§ **WHAT THIS TASK INVOLVES**
Within the material below, locate the line with "(30_encoding.md R66). -/" and the line with "theorem OpcodeRow.getValue : OpcodeRow.Statement", then return those two lines and all lines between them, exactly as written.

=== DATA PROVIDED ===

-- ==== Sys2Proof/Laws/PerInstr.lean ====
section
/-! SUPPORT. Per command: its opcode and argument name it in the opcode map (30_encoding.md R66). -/

namespace Sys2Proof.Laws

/-- The command's own OP and ARG are the command's row of the opcode map. -/
def OpcodeRow.Statement (i : Instr) : Prop := commandOf i.opcode i.argument = some i

theorem OpcodeRow.setInc (arg : Word) : OpcodeRow.Statement (.setInc arg) := rfl
theorem OpcodeRow.getInc : OpcodeRow.Statement .getInc := rfl
theorem OpcodeRow.setCnt (arg : Word) : OpcodeRow.Statement (.setCnt arg) := rfl
theorem OpcodeRow.getCnt : OpcodeRow.Statement .getCnt := rfl
theorem OpcodeRow.tick : OpcodeRow.Statement .tick := rfl
theorem OpcodeRow.resetPhase : OpcodeRow.Statement .resetPhase := rfl
theorem OpcodeRow.isHalf : OpcodeRow.Statement .isHalf := rfl
theorem OpcodeRow.getValue : OpcodeRow.Statement .getValue := rfl
theorem OpcodeRow.setWave (arg : Word) : OpcodeRow.Statement (.setWave arg) := rfl
theorem OpcodeRow.convFreq (arg : Word) : OpcodeRow.Statement (.convFreq arg) := rfl
theorem OpcodeRow.convPeriod (arg : Word) : OpcodeRow.Statement (.convPeriod arg) := rfl
theorem OpcodeRow.setFreq (arg : Word) : OpcodeRow.Statement (.setFreq arg) := rfl
theorem OpcodeRow.setPeriod (arg : Word) : OpcodeRow.Statement (.setPeriod arg) := rfl
theorem OpcodeRow.getMinFreq : OpcodeRow.Statement .getMinFreq := rfl
theorem OpcodeRow.getMaxFreq : OpcodeRow.Statement .getMaxFreq := rfl
theorem OpcodeRow.getMinPeriod : OpcodeRow.Statement .getMinPeriod := rfl
theorem OpcodeRow.getMaxPeriod : OpcodeRow.Statement .getMaxPeriod := rfl

end Sys2Proof.Laws
end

===

§ **RESULT**
/-! SUPPORT. Per command: its opcode and argument name it in the opcode map (30_encoding.md R66). -/

namespace Sys2Proof.Laws

/-- The command's own OP and ARG are the command's row of the opcode map. -/
def OpcodeRow.Statement (i : Instr) : Prop := commandOf i.opcode i.argument = some i

theorem OpcodeRow.setInc (arg : Word) : OpcodeRow.Statement (.setInc arg) := rfl
theorem OpcodeRow.getInc : OpcodeRow.Statement .getInc := rfl
theorem OpcodeRow.setCnt (arg : Word) : OpcodeRow.Statement (.setCnt arg) := rfl
theorem OpcodeRow.getCnt : OpcodeRow.Statement .getCnt := rfl
theorem OpcodeRow.tick : OpcodeRow.Statement .tick := rfl
theorem OpcodeRow.resetPhase : OpcodeRow.Statement .resetPhase := rfl
theorem OpcodeRow.isHalf : OpcodeRow.Statement .isHalf := rfl
theorem OpcodeRow.getValue : OpcodeRow.Statement .getValue := rfl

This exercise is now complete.